1: Introduction
Habits are routines or behaviors that are performed regularly and often unconsciously. They can be a powerful tool for shaping our lives, as they can have a significant impact on our health, happiness, and overall well-being. For implementing them, it is crucial to know how habits are formed and what difficulties there are in making them stick.
2: Understanding habits
The science behind habits is rooted in neuroplasticity, the ability of our brains to change and adapt over time. When we perform a behavior repeatedly, our brain creates a neural pathway that makes it easier to repeat that behavior in the future. As a result, habits become hardwired into our brains, which is why they can be so difficult to break. This is powerful when creating good habits but it can also become your enemy in forming bad habits. Habits cause you to need less willpower to perform a given action than others do. For example, someone who has the habit of running every morning, will need a lot less willpower to go running than someone who doesn’t have that habit.
3: Steps to building habits
Now that you understand habits better, you can begin to start building habits. As you already know by now, habits are formed by repetition. I am going to give you 1 example of how not to build habits and another how you should do it.
The first example is about Simon who wants to become fitter and wants to go to the gym 1 hour every single day. He starts good but after 6 days, he is already so tired of it, he quits and starts back with the same intention as before after 2 months but this time he is already tired of it after 4 days.
His friend Jarne also wants to become fitter but he starts by doing a small workout each day for 5 minutes.
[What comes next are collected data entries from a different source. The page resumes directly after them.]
/-- Settles O14: the jump writes to `pc` the address that the advance moved it from. -/
theorem selfJumpIsStable : Obligations.SelfJumpIsStable := by
  intro s hs hi
  have hw := hs.decodeWord_eq
  obtain ⟨hf, hpc, -⟩ := hs
  have hfetch : s.Fetches := ⟨hf, hi, by omega⟩
  calc step s
    _ = exec (.jp (s.pc.setWidth 12)) s.advance := hfetch.step_eq.trans (runWord_of_some s hw)
    _ = .next (s.advance.setPc (zextAddr (s.pc.setWidth 12))) := rfl
    _ = .next (s.advance.setPc s.pc) := by rw [zextAddr_setWidth (by omega)]
    _ = .next s := rfl

/-- Settles O16: memory and the stack list nothing, and the default parameters are in their domains, CPU_HZ at or above the
floor whatever the free frequencies are. -/
theorem resetMeetsInvariant : Obligations.ResetMeetsInvariant where
  memWf := rfl
  pcBound := by decide
  stackBound := fun _ h => absurd h List.not_mem_nil
  depthBound := fun d _ => Nat.zero_le d
  cfgWf := defaultConfig_wf
  cpuFreq := by
    obtain ⟨-, -, -, hcpu⟩ := defaultConfig_wf
    exact hcpu
  dtFreq := rfl
  stFreq := rfl

end Sys2Proof.Proofs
Because this doesn’t take much willpower, he can keep it up and even wants to challenge himself more and starts by doing a 10 minute workout each day.
At the end of the year, Jarne is much fitter than Simon because he managed to have daily small exercises instead of needing much willpower to go to the gym an hour every day. I suggest you also build habits like Jarne. With every new habit you want to form, start with 5 minutes each day. It will look like you are not reaching anything but by keeping that habit, that habit will be part of your identity like a runner for example.
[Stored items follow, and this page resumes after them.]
-- ==== Sys2Proof/Machine/Station.lean ====
section
/-! DEFINITION. What the part holds for one line station: the station record of its Sequencer (R22, R93), the state of its port
(R59) and its items in the Tension Unit (R76, R93); with the codes the layouts give them, and the values after power-on. -/

namespace Sys2Proof.Machine

/-- The thirteen states of a station (R25). -/
inductive LineState where
  | outOfService
  | stowed
  | payout
  | slack
  | presented
  | seating
  | takeup
  | held
  | tending
  | easing
  | releasing
  | rewinding
  | faulted
  deriving DecidableEq, Repr

/-- The codes of R25. -/
def LineState.code : LineState → Nat
  | .outOfService => 0
  | .stowed => 1
  | .payout => 2
  | .slack => 3
  | .presented => 4
  | .seating => 5
  | .takeup => 6
  | .held => 7
  | .tending => 8
  | .easing => 9
  | .releasing => 10
  | .rewinding => 11
  | .faulted => 12

/-- The four operations (R29). -/
inductive Operation where
  | runOut
  | seat
  | release
  | rewind
  deriving DecidableEq, Repr

/-- The code of the operation's order (R30, R158). -/
def Operation.code : Operation → Nat
  | .runOut => 1
  | .seat => 2
  | .release => 3
  | .rewind => 4

/-- Why an operation fails (R30). -/
inductive FailReason where
  | cancelled
  | timeout
  | limit
  | fault
  | emergency
  | reset
  deriving DecidableEq, Repr

/-- The details of OP_FAILED (R30). -/
def FailReason.code : FailReason → Nat
  | .cancelled => 1
  | .timeout => 2
  | .limit => 3
  | .fault => 4
  | .emergency => 5
  | .reset => 6

/-- The eight fault causes (R49). -/
inductive FaultCause where
  | latchStuck
  | latchLost
  | brake
  | stall
  | encoder
  | reportLost
  | module
  | loadRange
  deriving DecidableEq, Repr

/-- The codes of R49. -/
def FaultCause.code : FaultCause → Nat
  | .latchStuck => 1
  | .latchLost => 2
  | .brake => 3
  | .stall => 4
  | .encoder => 5
  | .reportLost => 6
  | .module => 7
  | .loadRange => 8

/-- The latch command (R26). -/
inductive LatchCommand where
  | none
  | close
  | open
  deriving DecidableEq, Repr

/-- Bits 3–4 of the command byte (section 3.2). -/
def LatchCommand.code : LatchCommand → Nat
  | .none => 0
  | .close => 1
  | .open => 2

/-- Which way the drum corrects the tension (R93), or turns at all. -/
inductive Direction where
  | pay
  | haul
  deriving DecidableEq, Repr

/-- The drive command (R59). -/
inductive DriveCommand where
  | off
  | hold
  | haul
  | pay
  deriving DecidableEq, Repr

/-- Bits 0–1 of the command byte (section 3.2). -/
def DriveCommand.code : DriveCommand → Nat
  | .off => 0
  | .hold => 1
  | .haul => 2
  | .pay => 3

/-- The command that drives in a direction. -/
def Direction.drive : Direction → DriveCommand
  | .pay => .pay
  | .haul => .haul

/-- The brake, as commanded and as read (R59). -/
inductive Brake where
  | set
  | free
  deriving DecidableEq, Repr

/-- Bit 2 of the command byte and of the sensor byte (section 3.2). -/
def Brake.code : Brake → Nat
  | .set => 0
  | .free => 1

/-- The latch as read (R59). -/
inductive Latch where
  | open
  | closed
  | moving
  deriving DecidableEq, Repr

/-- Bits 0–1 of the sensor byte (section 3.2). -/
def Latch.code : Latch → Nat
  | .open => 0
  | .closed => 1
  | .moving => 2

/-- The handshake phase (R70). -/
inductive Handshake where
  | rest
  | freeing
  | driving
  | setting
  deriving DecidableEq, Repr

/-- Byte 15 of GET_STATION (R160). -/
def Handshake.code : Handshake → Nat
  | .rest => 0
  | .freeing => 1
  | .driving => 2
  | .setting => 3

/-- The brake timer: stopped, or running a handshake step or a set watch, with the duration it was started at (R59). -/
inductive BrakeTimer where
  | stopped
  | step (duration : Nat)
  | watch (duration : Nat)
  deriving DecidableEq, Repr

/-- At which of its four events a reconstruction began (R53). R57 tells CLEAR_FAULT from the others. -/
inductive Reconstruction where
  | powerOn
  | berthReset
  | clearFault
  | service
  deriving DecidableEq, Repr

/-- Tending direction and class, present only in TENDING (R93). -/
structure Tending where
  direction : Direction
  cls : Nat
  deriving DecidableEq, Repr

/-- The station record (R22) with the Sequencer's timers and latch command, and the tending items of R93. A timer holds the
duration it was started at while it runs (R134). `settling` of R22 is `recon.isSome`, `in service` is the state not being
OUT_OF_SERVICE, and the drive status is read from the Arbiter's lists, which it mirrors (R27, R118). -/
structure Record where
  state : LineState
  /-- the reconstruction under way while the station settles (R53) -/
  recon : Option Reconstruction
  operation : Option Operation
  owner : Option Master
  runOutTarget : Option Nat
  tendingHold : Bool
  faultCause : Option FaultCause
  faultCount : Nat
  payoutLength : Option Nat
  tending : Option Tending
  latchCommand : LatchCommand
  seatTimer : Option Nat
  latchOpenTimer : Option Nat
  deriving DecidableEq, Repr

/-- The readings of the most recent taken report, with its load sample (R59, R62). -/
structure Readings where
  latch : Latch
  brake : Brake
  endStop : Bool
  moduleFault : Bool
  loadSample : BitVec 16
  deriving DecidableEq, Repr

/-- The state of a station port (R59, R60, R63). -/
structure Port where
  /-- the readings; none before the first taken report -/
  readings : Option Readings
  /-- the previous encoder count; none while unseeded -/
  encoder : Option (BitVec 16)
  reportSinceFault : Bool
  drive : DriveCommand
  brake : Brake
  handshake : Handshake
  reportLossTimer : Option Nat
  brakeTimer : BrakeTimer
  stallTimer : Option Nat
  /-- the bytes of the report block being collected (R60) -/
  block : List Byte
  /-- the last command set sent to the module, as its bytes on the line (R63) -/
  sentSet : List Byte
  /-- the model's own: how many command sets have been sent since power-on (R63) -/
  sends : Nat
  /-- the model's own: a command set is to be sent when the work on the present event is done (R63) -/
  sendDue : Bool
  deriving DecidableEq, Repr

/-- A station's items in the Tension Unit (R76, R93). -/
structure Tension where
  scaled : Option Nat
  saturated : Bool
  saturationRun : Nat
  filtered : Option Nat
  seedPending : Bool
  /-- the history ring, oldest first -/
  history : List Nat
  hi : Nat
  lo : Nat
  deriving DecidableEq, Repr

/-- One line station. -/
structure Station where
  record : Record
  port : Port
  tension : Tension
  deriving DecidableEq, Repr

/-! ### Power-on values -/

/-- R23, column Power-on. Settling begins when the load ends (R162). -/
def Record.powerOn : Record :=
  { state := .slack, recon := some .powerOn, operation := none, owner := none, runOutTarget := none, tendingHold := false,
    faultCause := none, faultCount := 0, payoutLength := none, tending := none, latchCommand := .none, seatTimer := none,
    latchOpenTimer := none }

/-- R59, column Power-on. The report-loss timer and the set watch start when the load ends (R162). That no report block is being
collected is the model's choice: the table does not list one (DESIGN CHOICE, log 29). -/
def Port.powerOn : Port :=
  { readings := none, encoder := none, reportSinceFault := false, drive := .off, brake := .set, handshake := .rest,
    reportLossTimer := none, brakeTimer := .stopped, stallTimer := none, block := [], sentSet := [], sends := 0,
    sendDue := false }

/-- R76 and R93, power-on. -/
def Tension.powerOn : Tension :=
  { scaled := none, saturated := false, saturationRun := 0, filtered := none, seedPending := true, history := [], hi := 0,
    lo := 0 }

/-- A station at power-on. -/
def Station.powerOn : Station := { record := .powerOn, port := .powerOn, tension := .powerOn }

/-! ### Reading a station -/

/-- R22: settling. -/
def Station.settling (st : Station) : Bool := st.record.recon.isSome

/-- R22: in service. -/
def Station.inService (st : Station) : Bool := st.record.state ≠ .outOfService

/-- The drive request of the station's state, with its class and direction (R25, R27). -/
def Station.request (st : Station) : Option (Nat × Direction) :=
  match st.record.state with
  | .payout => some (2, .pay)
  | .takeup => some (1, .haul)
  | .tending => st.record.tending.map fun t => (t.cls, t.direction)
  | .easing => some (1, .pay)
  | .rewinding => some (2, .haul)
  | .outOfService => none
  | .stowed => none
  | .slack => none
  | .presented => none
  | .seating => none
  | .held => none
  | .releasing => none
  | .faulted => none

/-- The latch reading with none counted as OPEN, as in every test on the latch of a FAULTED station (R163). -/
def Station.latchReading (st : Station) : Latch :=
  match st.port.readings with
  | some r => r.latch
  | none => .open

/-- The command byte of a command set (section 3.2). -/
def Station.commandByte (st : Station) : Nat :=
  st.port.drive.code + 4 * st.port.brake.code + 8 * st.record.latchCommand.code

/-- The command set of station `i` as a block on its line (section 3.2, R63). -/
def Station.commandSet (i : StationNo) (st : Station) : List Byte :=
  let body := [byteOf i.val, byteOf st.commandByte]
  body ++ checkBytes body

end Sys2Proof.Machine
end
4: Strategies for making habits stick
There are a lot of tips for making habits stick but the most important one according to me is what I call “the Golden rule of habits”. This rule implies that you can never skip a habit more than once. For example if you did your habit Monday, it is okay if you “slack” on Tuesday but on Wednesday you have to do your habit again. This is crucial because if you slack 2 days in a row, you are starting to create a new habit of not doing your habit.
Slacking can be caused by a lot of things like feeling lazy or not having enough time. It is important that you don’t fall into the victim mindset. This is a mindset that everything and everyone is always against you. If you keep following this rule, you are going to need less and less willpower to do your habits and will slack less.
5: Life-changing habits
A few habits that are crucial for your physical and mental health are exercise, eating healthy, reading, meditation, journaling and practising delayed gratitude. Throughout my blog, you will find plenty of examples of these explained in detail.
6: Conclusion
The most important thing I want you to remember is that habits, rooted in neuroplasticity, play a pivotal role in shaping our lives, and by starting small and following the golden rule of habits, you can make significant and lasting changes to your behavior and well-being. Besides there are 2 ideas I want you to keep in mind. First and foremost, habits are established through repeated action and require less willpower to perform than actions without established habit. Secondly, the key to making habits stick is by following the golden rule which says that you can’t skip your habit more than once.
7: Your next steps
1. Dimension to Improve: Choose a dimension in your life that you want to improve in. (30 seconds)
2. Choose a Habit: Choose a habit that can improve that dimension. (60 seconds)
3. Perform the Habit: Start with performing that habit for 5 minutes each with keeping in mind the golden rule.
4. Stay Connected: Click the "about me" section on the right side of this page and hit the Pinterest button to follow me. By staying connected, you'll receive regular updates on future blog posts about personal development, allowing you to continue expanding your knowledge and motivation. It only takes a few seconds, but the benefits are priceless. (10 seconds)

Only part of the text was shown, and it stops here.